Acute pancreatitis (AP) is a severe disease with high mortality and uncertain prognosis. The reason for this is its diverse etiology and the unpredictable course of the disease. Oxidative stress, inflammation, and other pathophysiological processes, such as apoptosis and necrosis, have been related with AP and are accountable for morphological changes of the pancreas in the progress of AP [1]. The etiology, pathogenesis, and progression of acute pancreatitis are the subjects of numerous experimental and clinical studies [2]. Autodigestion of pancreatic tissue, which is the reason for AP, is a process dependent on early activation of inert zymogens into active digestive enzymes. In AP, digestive enzymes work not only within the pancreatic tissue, but also penetrate into blood vessels and are transported through the bloodstream to all body tissues [3]. The literature describes over 80 factors responsible for the development of AP [4,5]. The etiology of AP, apart from alcohol abuse and cholelithiasis, may also include a vascular component responsible for pancreatic ischemia [6]. However, the most frequent etiology is cholelithiasis, which accounts for 30%–60% of cases [4,7,8,9,10]. The majority of cases of cholelithiasis are discovered during ultrasound examination of the abdomen, but detecting minor deposits in the biliary duct or peripapillary changes (e.g., tumors) is possible thanks to endoscopic ultrasound examination (EUS). Since imaging techniques have improved, enabling the detection of micro-cholelithiasis and the so-called biliary sludge (a term used in exchange with micro-cholelithiasis), the percentage of patients with undiagnosed etiology, or idiopathic AP, has decreased considerably [9,10,11].

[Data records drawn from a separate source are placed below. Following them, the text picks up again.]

/-- The completion clause where the advance ends at the largest address and the result is the largest word. -/
theorem witness_Alu_completes_at_the_top :
    ThreeParams (top 4 [1101, 9223372036854775806, 1, 0]) .immediate .immediate .position 9223372036854775806 1 0 ∧
      InIntW (9223372036854775806 + 1) ∧ InIntW (9223372036854775806 * 1) ∧
      (top 4 [1101, 9223372036854775806, 1, 0]).pc.val + 4 = Config.AMAX :=
  ⟨⟨.immediate (by decide) (by decide), .immediate (by decide) (by decide), .position (by decide) (by decide)⟩,
    by decide, by decide, by decide⟩

/-- The completion clause in Relative mode, all three (V-A3). -/
theorem witness_Alu_completes_relative :
    ThreeParams (imgRb 10 [22201, 1, 2, 3, 99, 0, 0, 0, 0, 0, 0, 10, 20]) .relative .relative .relative 10 20 13 ∧
      InIntW (10 + 20) ∧ InIntW (10 * 20) :=
  ⟨⟨.relative (by decide) (by decide) (by decide) (by decide), .relative (by decide) (by decide) (by decide) (by decide),
    .relative (by decide) (by decide) (by decide)⟩, by decide, by decide⟩

/-- The parameter fault clause: a first fault at parameter 1, at parameter 2, at parameter 3. -/
theorem witness_Alu_faults :
    ThreeParamsFault (img [301, 0, 0, 0]) (.unknown 3) .position .position (.unknownParameterMode 3) ∧
      ThreeParamsFault (img [101, 1, -1, 0]) .immediate .position .position .negativeAddress ∧
      ThreeParamsFault (img [11101, 1, 2, 3]) .immediate .immediate .immediate .unsupportedWriteMode :=
  ⟨.inl (.unknownMode 3),
    .inr (.inl ⟨1, .immediate (by decide) (by decide), .address (.positionNegative (by decide) (by decide))⟩),
    .inr (.inr ⟨1, 2, .immediate (by decide) (by decide), .immediate (by decide) (by decide), .immediate⟩)⟩

/-- The result fault clause of ADD (V-A6) and of MUL (V-A12). -/
theorem witness_Alu_overflow :
    ThreeParams (img [1101, 9223372036854775807, 1, 5, 99]) .immediate .immediate .position 9223372036854775807 1 5 ∧
      ¬InIntW (9223372036854775807 + 1) ∧
      ThreeParams (img [1102, 3037000500, 3037000500, 5, 99]) .immediate .immediate .position 3037000500 3037000500 5 ∧
      ¬InIntW (3037000500 * 3037000500) :=
  ⟨⟨.immediate (by decide) (by decide), .immediate (by decide) (by decide), .position (by decide) (by decide)⟩,
    by decide,
    ⟨.immediate (by decide) (by decide), .immediate (by decide) (by decide), .position (by decide) (by decide)⟩,
    by decide⟩

/-- The advance fault clause: the instruction fills the last four addresses. -/
theorem witness_Alu_advance :
    ThreeParams (top 3 [1101, 1, 2, 0]) .immediate .immediate .position 1 2 0 ∧
      Config.AMAX < (top 3 [1101, 1, 2, 0]).pc.val + 4 :=
  ⟨⟨.immediate (by decide) (by decide), .immediate (by decide) (by decide), .position (by decide) (by decide)⟩, by decide⟩

/-! ### Witnesses: IN, OUT -/

/-- InStoresTheNextInput, completion: an instruction that ends just below the largest address. -/
theorem witness_In_completes :
    0 < (top 2 [3, 9223372036854775807] [42]).input.length ∧ (top 2 [3, 9223372036854775807] [42]).inCursor = 0 ∧
      Targets (top 2 [3, 9223372036854775807] [42]) 1 .position 9223372036854775807 ∧
      (top 2 [3, 9223372036854775807] [42]).pc.val + 2 = Config.AMAX :=
  ⟨by decide, by decide, .position (by decide) (by decide), by decide⟩

/-- InStoresTheNextInput, the three faults: the destination, the input, the advance. -/
theorem witness_In_faults :
    TargetFaults (img [103, 0, 99]) 1 .immediate .unsupportedWriteMode ∧
      (Targets (img [3, 0, 99]) 1 .position 0 ∧ (img [3, 0, 99]).input.length ≤ (img [3, 0, 99]).inCursor) ∧
      (Targets (top 1 [3, 0] [42]) 1 .position 0 ∧ (top 1 [3, 0] [42]).inCursor < (top 1 [3, 0] [42]).input.length ∧
        Config.AMAX < (top 1 [3, 0] [42]).pc.val + 2) :=
  ⟨.immediate, ⟨.position (by decide) (by decide), by decide⟩, ⟨.position (by decide) (by decide), by decide, by decide⟩⟩

/-- OutAppendsTheOperand: completion just below the largest address, a parameter fault, and the advance fault. -/
theorem witness_OutAppendsTheOperand :
    (ReadsAs (top 2 [104, -7]) 1 .immediate (-7) ∧ (top 2 [104, -7]).pc.val + 2 = Config.AMAX) ∧
      ReadFaults (img [4, -1]) 1 .position .negativeAddress ∧
      (ReadsAs (top 1 [104, -7]) 1 .immediate (-7) ∧ Config.AMAX < (top 1 [104, -7]).pc.val + 2) :=
  ⟨⟨.immediate (by decide) (by decide), by decide⟩, .address (.positionNegative (by decide) (by decide)),
    ⟨.immediate (by decide) (by decide), by decide⟩⟩

/-! ### Witnesses: JT, JF -/

/-- JtJumpsWhenNonZero, taken: to address 0 and to the largest address, with a negative condition. -/
theorem witness_Jt_taken :
    (ReadsAs (img [1105, -1, 0]) 1 .immediate (-1) ∧ ReadsAs (img [1105, -1, 0]) 2 .immediate 0 ∧ (-1 : Int) ≠ 0) ∧
      ReadsAs (img [1105, 1, 9223372036854775807]) 1 .immediate 1 ∧
      ReadsAs (img [1105, 1, 9223372036854775807]) 2 .immediate 9223372036854775807 :=
  ⟨⟨.immediate (by decide) (by decide), .immediate (by decide) (by decide), by decide⟩,
    .immediate (by decide) (by decide), .immediate (by decide) (by decide)⟩

/-- JtJumpsWhenNonZero, not taken: falling through to the largest address, and beyond it. -/
theorem witness_Jt_untaken :
    (ReadsAs (top 3 [1105, 0, -1]) 1 .immediate 0 ∧ ReadsAs (top 3 [1105, 0, -1]) 2 .immediate (-1) ∧ ¬(0 : Int) ≠ 0 ∧
        (top 3 [1105, 0, -1]).pc.val + 3 = Config.AMAX) ∧
      (ReadsAs (top 2 [1105, 0, 4]) 1 .immediate 0 ∧ ReadsAs (top 2 [1105, 0, 4]) 2 .immediate 4 ∧
        Config.AMAX < (top 2 [1105, 0, 4]).pc.val + 3) :=
  ⟨⟨.immediate (by decide) (by decide), .immediate (by decide) (by decide), by decide, by decide⟩,
    .immediate (by decide) (by decide), .immediate (by decide) (by decide), by decide⟩

/-- JtJumpsWhenNonZero, JfJumpsWhenZero: a fault at parameter 1, at parameter 2, and at a taken negative target of
each. -/
theorem witness_Jump_faults :
    TwoParamsFault (img [905, 0, 0]) (.unknown 9) .position (.unknownParameterMode 9) ∧
      TwoParamsFault (img [3105, 0, 0, 99]) .immediate (.unknown 3) (.unknownParameterMode 3) ∧
      (ReadsAs (img [1105, 1, -1]) 1 .immediate 1 ∧ ReadsAs (img [1105, 1, -1]) 2 .immediate (-1)) ∧
      (ReadsAs (img [1106, 0, -1]) 1 .immediate 0 ∧ ReadsAs (img [1106, 0, -1]) 2 .immediate (-1)) :=
  ⟨.inl (.unknownMode 9), .inr ⟨0, .immediate (by decide) (by decide), .unknownMode 3⟩,
    ⟨.immediate (by decide) (by decide), .immediate (by decide) (by decide)⟩,
    ⟨.immediate (by decide) (by decide), .immediate (by decide) (by decide)⟩⟩

/-- JfJumpsWhenZero: taken to the largest address; not taken, to the largest address and beyond it. -/
theorem witness_Jf_taken_and_untaken :
    (ReadsAs (img [1106, 0, 9223372036854775807]) 1 .immediate 0 ∧
        ReadsAs (img [1106, 0, 9223372036854775807]) 2 .immediate 9223372036854775807) ∧
      (ReadsAs (top 3 [1106, 7, 4]) 1 .immediate 7 ∧ ReadsAs (top 3 [1106, 7, 4]) 2 .immediate 4 ∧ ¬(7 : Int) = 0 ∧
        (top 3 [1106, 7, 4]).pc.val + 3 = Config.AMAX) ∧
      (ReadsAs (top 2 [1106, 7, 4]) 1 .immediate 7 ∧ ReadsAs (top 2 [1106, 7, 4]) 2 .immediate 4 ∧
        Config.AMAX < (top 2 [1106, 7, 4]).pc.val + 3) :=
  ⟨⟨.immediate (by decide) (by decide), .immediate (by decide) (by decide)⟩,
    ⟨.immediate (by decide) (by decide), .immediate (by decide) (by decide), by decide, by decide⟩,
    .immediate (by decide) (by decide), .immediate (by decide) (by decide), by decide⟩

/-! ### Witnesses: ARB, HALT -/

/-- ArbAddsToTheRelativeBase: completion with the largest sum just below the largest address. -/
theorem witness_Arb_completes :
    ReadsAs { top 2 [109, 9223372036854775806] with rb := 1 } 1 .immediate 9223372036854775806 ∧
      InIntW ((1 : Word).toInt + 9223372036854775806) ∧
      ({ top 2 [109, 9223372036854775806] with rb := 1 } : State).pc.val + 2 = Config.AMAX :=
  ⟨.immediate (by decide) (by decide), by decide, by decide⟩

/-- ArbAddsToTheRelativeBase, the three faults: the parameter, the sum (V-R4), the advance. -/
theorem witness_Arb_faults :
    ReadFaults (imgRb (-3) [209, 2]) 1 .relative .negativeAddress ∧
      (ReadsAs (imgRb 9223372036854775807 [109, 1]) 1 .immediate 1 ∧
        ¬InIntW ((imgRb 9223372036854775807 [109, 1]).rb.toInt + 1)) ∧
      (ReadsAs (top 1 [109, 1]) 1 .immediate 1 ∧ Config.AMAX < (top 1 [109, 1]).pc.val + 2) :=
  ⟨.address (.relativeNegative (by decide) (by decide) (by decide)), ⟨.immediate (by decide) (by decide), by decide⟩,
    ⟨.immediate (by decide) (by decide), by decide⟩⟩

/-- HaltReturnsTheWordAtZero: the least and the greatest word that end in 99. -/
theorem witness_HaltReturnsTheWordAtZero :
    (0 ≤ (99 : Word).toInt ∧ (99 : Word).toInt % 100 = 99) ∧
      (0 ≤ (9223372036854775799 : Word).toInt ∧ (9223372036854775799 : Word).toInt % 100 = 99) := by decide

/-! ### Witnesses: the step -/

/-- StepRunsTheDecodedInstruction, one for each clause. -/
theorem witness_StepRunsTheDecodedInstruction :
    ((img [12399]).status = .running ∧ decode ((img [12399]).memRead (img [12399]).pc) = .ok .halt) ∧
      ((img [-199]).status = .running ∧
        decode ((img [-199]).memRead (img [-199]).pc) = .error (.unknownOpcode (-99))) ∧
      (img [99]).halt.status = .halted ∧ (faultedWith (img [0]) (.unknownOpcode 0 0)).status = .faulted := by decide

/-- PlacedWordIsRunNext: a table word that decodes, with the largest mode digits. -/
theorem witness_PlacedWordIsRunNext :
    decodeTableWord 64 99901 = some (.add (.unknown 9) (.unknown 9) (.unknown 9)) := by decide

/-- UnknownOpcodeIsRaisedAtDispatch: the opcodes beside the map, negative words, and a word of the map. -/
theorem witness_UnknownOpcodeIsRaisedAtDispatch :
    (0 ≤ wordAt (img [98]) 0 ∧ wordAt (img [98]) 0 % 100 ∉ [1, 2, 3, 4, 5, 6, 7, 8, 9, 99]) ∧
      (0 ≤ wordAt (img []) 0 ∧ wordAt (img []) 0 % 100 ∉ [1, 2, 3, 4, 5, 6, 7, 8, 9, 99]) ∧
      (wordAt (img [-9223372036854775808]) 0 < 0 ∧ wordAt (img [-1]) 0 < 0) ∧
      (0 ≤ wordAt (img [109, 1]) 0 ∧ wordAt (img [109, 1]) 0 % 100 ∈ [1, 2, 3, 4, 5, 6, 7, 8, 9, 99] ∧
        (img [109, 1]).fault = none) ∧
      (img [98]).status = .running := by decide

/-- FaultsArePrecise, EveryFaultHasItsCondition: a step that takes each of the six causes. -/
theorem witness_EveryFaultHasItsCondition :
    step (img [98]) = .next (faultedWith (img [98]) (.unknownOpcode 98 0)) ∧
      step (img [901, 0, 0, 0]) = .next (faultedWith (img [901, 0, 0, 0]) (.unknownParameterMode 9)) ∧
      step (img [11101, 1, 2, 3]) = .next (faultedWith (img [11101, 1, 2, 3]) .unsupportedWriteMode) ∧
      step (img [3, 0, 99]) = .next (faultedWith (img [3, 0, 99]) .inputExhausted) ∧
      step (img [1105, 1, -1]) = .next (faultedWith (img [1105, 1, -1]) .negativeAddress) ∧
      step (top 1 [104, 7]) = .next (faultedWith (top 1 [104, 7]) .overflow) :=
  ⟨rfl, rfl, rfl, rfl, rfl, rfl⟩

/-- EveryFaultHasItsCondition: further ways to a negative address and to an overflow (V-AG7, V-C8, V-AG18, V-A6, V-R4). -/
theorem witness_EveryFaultHasItsCondition_clauses :
    step (img [1, -1, 0, 0]) = .next (faultedWith (img [1, -1, 0, 0]) .negativeAddress) ∧
      UsesParam (.add .position .position .position) 1 .position ∧
      JumpsBelowZero (img [1105, 1, -1]) (.jt .immediate .immediate) ∧
      step (imgRb 9223372036854775807 [204, 1]) = .next (faultedWith (imgRb 9223372036854775807 [204, 1]) .overflow) ∧
      ResultOutside (img [1101, 9223372036854775807, 1, 5]) (.add .immediate .immediate .position) ∧
      ResultOutside (imgRb 9223372036854775807 [109, 1]) (.arb .immediate) :=
  ⟨rfl, ⟨by decide, rfl⟩, .jt (.immediate (by decide) rfl) (.immediate (by decide) rfl) (by decide) (by decide), rfl,
    .add ⟨.immediate (by decide) rfl, .immediate (by decide) rfl, .position (d := 5) (by decide) (by decide)⟩ (by decide),
    .arb (.immediate (by decide) rfl) (by decide)⟩

/-- PcAdvancesByTheLengthOrJumps: completed steps that advance, halt, and jump or fall through. -/
theorem witness_PcAdvancesByTheLengthOrJumps :
    (Runs (img [109, 1]) (.arb .immediate) ∧ ∃ t, step (img [109, 1]) = .next t ∧ t.status ≠ .faulted) ∧
      (Runs (img [99]) .halt ∧ ∃ t, step (img [99]) = .next t ∧ t.status ≠ .faulted) ∧
      (Runs (img [1105, 1, 4]) (.jt .immediate .immediate) ∧
        ∃ t, step (img [1105, 1, 4]) = .next t ∧ t.status ≠ .faulted) ∧
      (Runs (img [1106, 1, 4]) (.jf .immediate .immediate) ∧
        ∃ t, step (img [1106, 1, 4]) = .next t ∧ t.status ≠ .faulted) :=
  ⟨⟨⟨rfl, by decide⟩, _, rfl, by decide⟩, ⟨⟨rfl, by decide⟩, _, rfl, by decide⟩, ⟨⟨rfl, by decide⟩, _, rfl, by decide⟩,
    ⟨⟨rfl, by decide⟩, _, rfl, by decide⟩⟩

/-- EachElementHasItsWriters: steps that change each element. -/
theorem witness_EachElementHasItsWriters :
    (∃ t, step (img [109, 1]) = .next t ∧ t.rb ≠ (img [109, 1]).rb) ∧
      (∃ t, step (img [104, 1]) = .next t ∧ t.out ≠ (img [104, 1]).out) ∧
      (∃ t, step (img [3, 0] [5]) = .next t ∧ t.inCursor ≠ (img [3, 0] [5]).inCursor) ∧
      (∃ t, step (img [99]) = .next t ∧ t.retval ≠ (img [99]).retval ∧ t.status = .halted) ∧
      (∃ t, step (img [98]) = .next t ∧ t.fault ≠ (img [98]).fault) ∧
      ∃ t, step (img [1, 0, 0, 0]) = .next t ∧ wordAt t 0 ≠ wordAt (img [1, 0, 0, 0]) 0 :=
  ⟨⟨_, rfl, by decide⟩, ⟨_, rfl, by decide⟩, ⟨_, rfl, by decide⟩, ⟨_, rfl, by decide, by decide⟩, ⟨_, rfl, by decide⟩,
    ⟨_, rfl, by decide⟩⟩

/-! ### Witnesses: runs and dependence -/

/-- InvariantHoldsAfterLaunch, EveryReachableStateIsInvariant: a launch that is accepted. -/
theorem witness_launch_accepted : launch [3, 0, 99] [-5] = .next (img [3, 0, 99] [-5]) := rfl

/-- RunsAreMonotone, EveryReachableStateIsInvariant: a terminal state, and one that is not. -/
theorem witness_RunsAreMonotone : (img [99]).halt.status ≠ .running ∧ (runFor 0 (img [99])).status = .running := by decide

/-- ExtentIsNotReadByAnyInstruction, OutputIsNotReadByAnyInstruction: a running core. -/
theorem witness_running : (top 0 [99]).status = .running ∧ (img []).status = .running := by decide

/-- StepDependsOnlyOnTheWordsItReads: another memory that agrees on the three words a HALT at 2 reads. -/
theorem witness_StepDependsOnlyOnTheWordsItReads :
    ({ img [104, 7, 99] with pc := 2 } : State).status = .running ∧
      Memory.ofImage 0 [104, 55, 99, 6] ≠ ({ img [104, 7, 99] with pc := 2 } : State).mem ∧
      ∀ a : Addr, Access.Of.read a ∈ stepAccesses { img [104, 7, 99] with pc := 2 } →
        Memory.read (Memory.ofImage 0 [104, 55, 99, 6]) a.val =
          Memory.read ({ img [104, 7, 99] with pc := 2 } : State).mem a.val := by
  refine ⟨rfl, by decide, fun a h => ?_⟩
  have h0 : stepAccesses { img [104, 7, 99] with pc := 2 } = [.read 2, .read 0] := by decide
  rw [h0] at h
  simp only [List.mem_cons, Access.Of.read.injEq, List.not_mem_nil, or_false] at h
  rcases h with rfl | rfl <;> decide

Recent studies indicate that micro-cholelithiasis may induce AP regardless of the presence of macroscopically-visible gallstones [11]. It has been demonstrated that micro-cholelithiasis, the sphincter of Oddi dysfunction (SOD), anatomical dysfunctions in pancreatic morphology, and genetic mutations are among the main causes of AP initially recognized as idiopathic [8,10,12,13,14]. Among the examinations recommended to exclude micro-cholelithiasis are microscopic examinations of bile and EUS. Currently, with regard to non-invasive imaging, magnetic resonance cholangiopancreatography (MRCP) plays a considerable role [7,10,15].

Cholelithiasis develops when the normal ratio of bile acids to cholesterol concentration in bile is disturbed [11,16,17,18]. Acids that arise from cholesterol as a precursor are called primary bile acids; among them, the most important ones are cholic acid and chenodeoxycholic acid. Under the influence of intestinal bacteria, primary bile acids undergo dehydroxylation and deconjugation, transforming into secondary and tertiary bile acids. The main secondary bile acids in humans are deoxycholic and lithocholic acids, and the main tertiary bile acids are ursodeoxycholic and sulpholithocholic [16]. The reserve of bile acids in physiological conditions is relatively constant and is subject to continuous intestinal-hepatic circulation. Blood concentrations of bile acids are considered indicators of hepatic activity. Within 24 h, the liver removes about 20 g of bile salts from the blood.

Until recently, the concentrations of bile acids could only be measured in the bile by the expensive and specialist method of high-performance liquid chromatography (HPLC). For a few years, a routinely applied diagnostic test has been available, which allows for a measurement of the total amount of bile acids in serum (TBA). A TBA test of the fifth generation is included in the so-called “liver panel” and is considered to be a sensitive test that allows for early diagnosis of hepatic dysfunctions, before symptoms of the disease occur (e.g., icterus). The TBA test is commonly considered to be prognostic in patients treated for hepatitis C infection, in pregnant women with suspected cholestasis, and in veterinary medicine. Moreover, an increase in fasting serum TBA may be related to alcoholic liver disease, hepatic damage induced by chemical substances and medical drugs, cystic fibrosis, cirrhosis, or primary hepatic carcinoma.

Serum concentrations of bile acids, which are the main ingredient of bile, increase considerably in patients with cholelithiasis. In physiological conditions, bile acids do not have access to pancreatic cells. This only occurs in the course of cholestasis of the bile ducts. The studies on animal models have found that bile acids may damage pancreatic cells and initiate inflammatory processes in this organ [19,20].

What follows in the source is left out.